Similar to N(SO₂(2-nap))dpa, the short absorption band at 3071 cm⁻¹ represents the asymmetric stretching vibrations of C–H bonds in aromatic ring of 1-naphthalene. C=C groups in the naphthalene ring exhibits peaks at 1590 cm⁻¹ and 1473 cm⁻¹. The stretching vibrational peak due to newly formed S–C may be present at 1276 cm⁻¹. Most of the other peaks are similar to the previously discussed ligand, N(SO₂(2-nap))dpa. According to the results obtained, most of the ligand peaks also appear in the spectrum of new [PtCl₂(N(SO₂(1-nap))dpa)] complex. The peaks at 1457 cm⁻¹ and 1598 cm⁻¹ are due to C=C stretching vibrations of naphthalene ring. The peaks at 1276 cm⁻¹ and 1132 cm⁻¹ were attributed to S–C stretching vibrations of N(SO₂(1-nap))dpa and [PtCl₂(N(SO₂(1-nap))dpa)], respectively. The obtained sharp peaks at 1157 cm⁻¹ and 1134 cm⁻¹ of metal precursor due to the S–Pt bond were not observed in the spectrum of [PtCl₂(N(SO₂pip)dpa)] complex providing evidence that N(SO₂pip)dpa ligand and metal precursor have completely reacted to give the product of [PtCl₂(N(SO₂pip)dpa)].

3.4. UV-visible analysis

UV-visible spectra of N(SO₂(2-nap))dpa, [PtCl₂(N(SO₂(2-nap))dpa)], N(SO₂(1-nap))dpa, [PtCl₂(N(SO₂(1-nap))dpa)] and [PtCl₂(N(SO₂pip)dpa)] in methanol are given in Fig. 3.

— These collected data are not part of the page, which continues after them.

-- ==== Sys2Proof/Decode.lean ====
section
/-! DEFINITION. Decode.lean: control words to instructions (R29 to R34, R53 to R61) and back. A control word is a
natural number below 2^32; a field is a quotient and a remainder, so that each field is read at the place that the
spec's encoding table gives it. -/

namespace Sys2Proof

/-- Why a word is no instruction (R34). -/
inductive Reject where
  /-- The major is 0x00 or unassigned (R33). -/
  | unassignedMajor
  /-- No instruction of the major has this selector with these unused fields zero (R32, R53). -/
  | unassignedSelector
  /-- A used field holds a value that the definition does not assign (R32, R61). -/
  | badField
  deriving DecidableEq, Repr

/-- The rows of the majors 0x01. -/
def decodeOp (w : Nat) : Option Instr :=
  if w % 2048 = 0 then some (.add (.ofNat 5 (w / 2097152 % 32)) (.ofNat 5 (w / 65536 % 32)) (.ofNat 5 (w / 2048 % 32))) else
  if w % 2048 = 32 then some (.sub (.ofNat 5 (w / 2097152 % 32)) (.ofNat 5 (w / 65536 % 32)) (.ofNat 5 (w / 2048 % 32))) else
  if w % 2048 = 64 then some (.mul (.ofNat 5 (w / 2097152 % 32)) (.ofNat 5 (w / 65536 % 32)) (.ofNat 5 (w / 2048 % 32))) else
  if w % 2048 = 96 then some (.mulh (.ofNat 5 (w / 2097152 % 32)) (.ofNat 5 (w / 65536 % 32)) (.ofNat 5 (w / 2048 % 32))) else
  if w % 2048 = 128 then some (.mulhu (.ofNat 5 (w / 2097152 % 32)) (.ofNat 5 (w / 65536 % 32)) (.ofNat 5 (w / 2048 % 32))) else
  if w % 2048 = 160 then some (.div (.ofNat 5 (w / 2097152 % 32)) (.ofNat 5 (w / 65536 % 32)) (.ofNat 5 (w / 2048 % 32))) else
  if w % 2048 = 192 then some (.divu (.ofNat 5 (w / 2097152 % 32)) (.ofNat 5 (w / 65536 % 32)) (.ofNat 5 (w / 2048 % 32))) else
  if w % 2048 = 224 then some (.rem (.ofNat 5 (w / 2097152 % 32)) (.ofNat 5 (w / 65536 % 32)) (.ofNat 5 (w / 2048 % 32))) else
  if w % 2048 = 256 then some (.remu (.ofNat 5 (w / 2097152 % 32)) (.ofNat 5 (w / 65536 % 32)) (.ofNat 5 (w / 2048 % 32))) else
  if w % 2048 = 288 then some (.and (.ofNat 5 (w / 2097152 % 32)) (.ofNat 5 (w / 65536 % 32)) (.ofNat 5 (w / 2048 % 32))) else
  if w % 2048 = 320 then some (.or (.ofNat 5 (w / 2097152 % 32)) (.ofNat 5 (w / 65536 % 32)) (.ofNat 5 (w / 2048 % 32))) else
  if w % 2048 = 352 then some (.xor (.ofNat 5 (w / 2097152 % 32)) (.ofNat 5 (w / 65536 % 32)) (.ofNat 5 (w / 2048 % 32))) else
  if w % 2048 = 384 then some (.andn (.ofNat 5 (w / 2097152 % 32)) (.ofNat 5 (w / 65536 % 32)) (.ofNat 5 (w / 2048 % 32))) else
  if w % 2048 = 416 then some (.orn (.ofNat 5 (w / 2097152 % 32)) (.ofNat 5 (w / 65536 % 32)) (.ofNat 5 (w / 2048 % 32))) else
  if w % 2048 = 448 then some (.sll (.ofNat 5 (w / 2097152 % 32)) (.ofNat 5 (w / 65536 % 32)) (.ofNat 5 (w / 2048 % 32))) else
  if w % 2048 = 480 then some (.srl (.ofNat 5 (w / 2097152 % 32)) (.ofNat 5 (w / 65536 % 32)) (.ofNat 5 (w / 2048 % 32))) else
  if w % 2048 = 512 then some (.sra (.ofNat 5 (w / 2097152 % 32)) (.ofNat 5 (w / 65536 % 32)) (.ofNat 5 (w / 2048 % 32))) else
  if w % 2048 = 544 then some (.ror (.ofNat 5 (w / 2097152 % 32)) (.ofNat 5 (w / 65536 % 32)) (.ofNat 5 (w / 2048 % 32))) else
  if w % 2048 = 576 then some (.min (.ofNat 5 (w / 2097152 % 32)) (.ofNat 5 (w / 65536 % 32)) (.ofNat 5 (w / 2048 % 32))) else
  if w % 2048 = 608 then some (.max (.ofNat 5 (w / 2097152 % 32)) (.ofNat 5 (w / 65536 % 32)) (.ofNat 5 (w / 2048 % 32))) else
  if w % 2048 = 640 then some (.minu (.ofNat 5 (w / 2097152 % 32)) (.ofNat 5 (w / 65536 % 32)) (.ofNat 5 (w / 2048 % 32))) else
  if w % 2048 = 672 then some (.maxu (.ofNat 5 (w / 2097152 % 32)) (.ofNat 5 (w / 65536 % 32)) (.ofNat 5 (w / 2048 % 32))) else
  if w % 2048 = 704 then some (.slt (.ofNat 5 (w / 2097152 % 32)) (.ofNat 5 (w / 65536 % 32)) (.ofNat 5 (w / 2048 % 32))) else
  if w % 2048 = 736 then some (.sltu (.ofNat 5 (w / 2097152 % 32)) (.ofNat 5 (w / 65536 % 32)) (.ofNat 5 (w / 2048 % 32))) else
  none

/-- The rows of the majors 0x02, 0x03, 0x04, 0x05, 0x06, 0x07, 0x08, 0x09. -/
def decodeImm (w : Nat) : Option Instr :=
  if w / 67108864 = 2 then some (.addi (.ofNat 5 (w / 2097152 % 32)) (.ofNat 5 (w / 65536 % 32)) (.ofNat 16 (w % 65536))) else
  if w / 67108864 = 3 then some (.andi (.ofNat 5 (w / 2097152 % 32)) (.ofNat 5 (w / 65536 % 32)) (.ofNat 16 (w % 65536))) else
  if w / 67108864 = 4 then some (.ori (.ofNat 5 (w / 2097152 % 32)) (.ofNat 5 (w / 65536 % 32)) (.ofNat 16 (w % 65536))) else
  if w / 67108864 = 5 then some (.xori (.ofNat 5 (w / 2097152 % 32)) (.ofNat 5 (w / 65536 % 32)) (.ofNat 16 (w % 65536))) else
  if w / 67108864 = 6 ∧ w / 64 % 1024 = 0 then some (.slli (.ofNat 5 (w / 2097152 % 32)) (.ofNat 5 (w / 65536 % 32)) (.ofNat 6 (w % 64))) else
  if w / 67108864 = 6 ∧ w / 64 % 1024 = 256 then some (.srli (.ofNat 5 (w / 2097152 % 32)) (.ofNat 5 (w / 65536 % 32)) (.ofNat 6 (w % 64))) else
  if w / 67108864 = 6 ∧ w / 64 % 1024 = 512 then some (.srai (.ofNat 5 (w / 2097152 % 32)) (.ofNat 5 (w / 65536 % 32)) (.ofNat 6 (w % 64))) else
  if w / 67108864 = 7 ∧ w / 32768 % 2 = 0 then some (.slti (.ofNat 5 (w / 2097152 % 32)) (.ofNat 5 (w / 65536 % 32)) (.ofNat 15 (w % 32768))) else
  if w / 67108864 = 7 ∧ w / 32768 % 2 = 1 then some (.sltiu (.ofNat 5 (w / 2097152 % 32)) (.ofNat 5 (w / 65536 % 32)) (.ofNat 15 (w % 32768))) else
  if w / 67108864 = 8 ∧ w / 65536 % 32 = 0 then some (.lui (.ofNat 5 (w / 2097152 % 32)) (.ofNat 16 (w % 65536))) else
  if w / 67108864 = 9 ∧ w / 65536 % 32 = 0 then some (.addpc (.ofNat 5 (w / 2097152 % 32)) (.ofNat 16 (w % 65536))) else
  none

/-- The rows of the majors 0x0A. -/
def decodeBit (w : Nat) : Option Instr :=
  if w % 65536 = 0 then some (.clz (.ofNat 5 (w / 2097152 % 32)) (.ofNat 5 (w / 65536 % 32))) else
  if w % 65536 = 32 then some (.ctz (.ofNat 5 (w / 2097152 % 32)) (.ofNat 5 (w / 65536 % 32))) else
  if w % 65536 = 64 then some (.popc (.ofNat 5 (w / 2097152 % 32)) (.ofNat 5 (w / 65536 % 32))) else
  if w % 2048 = 96 then some (.sext (.ofNat 5 (w / 2097152 % 32)) (.ofNat 5 (w / 65536 % 32)) (.ofNat 5 (w / 2048 % 32))) else
  if w % 2048 = 128 then some (.zext (.ofNat 5 (w / 2097152 % 32)) (.ofNat 5 (w / 65536 % 32)) (.ofNat 5 (w / 2048 % 32))) else
  if w % 65536 = 160 then some (.bswap (.ofNat 5 (w / 2097152 % 32)) (.ofNat 5 (w / 65536 % 32))) else
  if w % 2048 = 192 then some (.lea (.ofNat 5 (w / 2097152 % 32)) (.ofNat 5 (w / 65536 % 32)) (.ofNat 5 (w / 2048 % 32))) else
  if w % 2048 = 224 then some (.insh (.ofNat 5 (w / 2097152 % 32)) (.ofNat 5 (w / 65536 % 32)) (.ofNat 5 (w / 2048 % 32))) else
  if w % 2048 = 256 then some (.csel (.ofNat 5 (w / 2097152 % 32)) (.ofNat 5 (w / 65536 % 32)) (.ofNat 5 (w / 2048 % 32))) else
  none

/-- The rows of the majors 0x0C, 0x0D, 0x0E, 0x0F, 0x10, 0x11, 0x12, 0x13, 0x14, 0x15, 0x16. -/
def decodeBranch (w : Nat) : Option Instr :=
  if w / 67108864 = 12 then some (.beq (.ofNat 5 (w / 2097152 % 32)) (.ofNat 5 (w / 65536 % 32)) (.ofNat 16 (w % 65536))) else
  if w / 67108864 = 13 then some (.bne (.ofNat 5 (w / 2097152 % 32)) (.ofNat 5 (w / 65536 % 32)) (.ofNat 16 (w % 65536))) else
  if w / 67108864 = 14 then some (.blt (.ofNat 5 (w / 2097152 % 32)) (.ofNat 5 (w / 65536 % 32)) (.ofNat 16 (w % 65536))) else
  if w / 67108864 = 15 then some (.bge (.ofNat 5 (w / 2097152 % 32)) (.ofNat 5 (w / 65536 % 32)) (.ofNat 16 (w % 65536))) else
  if w / 67108864 = 16 then some (.bltu (.ofNat 5 (w / 2097152 % 32)) (.ofNat 5 (w / 65536 % 32)) (.ofNat 16 (w % 65536))) else
  if w / 67108864 = 17 then some (.bgeu (.ofNat 5 (w / 2097152 % 32)) (.ofNat 5 (w / 65536 % 32)) (.ofNat 16 (w % 65536))) else
  if w / 67108864 = 18 then some (.jal (.ofNat 5 (w / 2097152 % 32)) (.ofNat 21 (w % 2097152))) else
  if w / 67108864 = 19 then some (.jalr (.ofNat 5 (w / 2097152 % 32)) (.ofNat 5 (w / 65536 % 32)) (.ofNat 16 (w % 65536))) else
  if w / 67108864 = 20 ∧ w % 2048 = 0 then some (.jtab (.ofNat 5 (w / 2097152 % 32)) (.ofNat 5 (w / 65536 % 32)) (.ofNat 5 (w / 2048 % 32))) else
  if w / 67108864 = 21 ∧ w / 32 % 64 = 0 then some (.strip (.ofNat 5 (w / 2097152 % 32)) (.ofNat 5 (w / 65536 % 32)) (.ofNat 5 (w / 2048 % 32)) (.ofNat 5 (w % 32))) else
  if w / 67108864 = 22 then some (.bev (.ofNat 5 (w / 2097152 % 32)) (.ofNat 5 (w / 65536 % 32)) (.ofNat 16 (w % 65536))) else
  none

/-- The rows of the majors 0x18, 0x19, 0x1A. -/
def decodeMem (w : Nat) : Option Instr :=
  if w / 67108864 = 24 then some (.ld (.ofNat 5 (w / 2097152 % 32)) (.ofNat 5 (w / 65536 % 32)) (.ofNat 13 (w / 8 % 8192)) (.ofNat 2 (w / 2 % 4)) (.ofNat 1 (w % 2))) else
  if w / 67108864 = 25 ∧ w % 2 = 0 then some (.st (.ofNat 5 (w / 2097152 % 32)) (.ofNat 5 (w / 65536 % 32)) (.ofNat 13 (w / 8 % 8192)) (.ofNat 2 (w / 2 % 4))) else
  if w / 67108864 = 26 ∧ w / 8 % 256 = 0 then some (.ldx (.ofNat 5 (w / 2097152 % 32)) (.ofNat 5 (w / 65536 % 32)) (.ofNat 5 (w / 2048 % 32)) (.ofNat 1 (w / 4 % 2)) (.ofNat 2 (w % 4))) else
  if w / 67108864 = 26 ∧ w / 4 % 512 = 8 then some (.stx (.ofNat 5 (w / 2097152 % 32)) (.ofNat 5 (w / 65536 % 32)) (.ofNat 5 (w / 2048 % 32)) (.ofNat 2 (w % 4))) else
  if w / 67108864 = 26 ∧ w / 2097152 % 32 = 0 ∧ w % 65536 = 64 then some (.pref (.ofNat 5 (w / 65536 % 32))) else
  none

Fig. 3 UV-visible spectra of Pt complexes (a) and ligands (b).

UV-visible data for N(SO₂pip)dpa was previously reported.²⁵ Kohn–Sham frontier molecular orbitals of the ground state optimized structures of N(SO₂(2-nap))dpa and [PtCl₂(N(SO₂(2-nap))dpa)] complex are shown in Fig. 4 (see Fig. S2† for the Kohn–Sham frontier molecular orbitals of [PtCl₂(N(SO₂(1-nap))dpa)] and [PtCl₂(N(SO₂pip)dpa)] complexes). In both systems, the HOMO and LUMO are delocalized on the nap unit. Computed HOMO–LUMO gap of N(SO₂(2-nap))dpa is 5.03 eV, and [PtCl₂(N(SO₂(2-nap))dpa)] has a slightly higher HOMO–LUMO gap (6.09 eV). For the N(SO₂(2-nap))dpa system, calculated natural transition orbitals (NTO) indicated four types of π → π* excitations; (i) π (nap) → π* (nap) at 289 nm (f = 0.06), (ii) π (dpa) → π* (nap) at 244 nm (f = 0.24) and 243 (f = 0.30), (iii) π (dpa) → π* (dpa) at 223 nm (f = 0.14), (iv) π (nap) → π* (dpa) at 211 nm (f = 0.12). This is qualitatively in agreement with the experimental spectrum and previous studies.⁴³ In the case of [PtCl₂(N(SO₂(2-nap))dpa)] complex, NTOs indicated that the key excitations at 291 nm (f = 0.05) and 279 nm (f = 0.05) have metal to dpa ligand charge transfer character, while the excitation at 277 nm (f = 0.0.03) has the 2-nap-ligand-centered π → π* character, which is qualitatively in agreement with the experimental data (612 nm emission).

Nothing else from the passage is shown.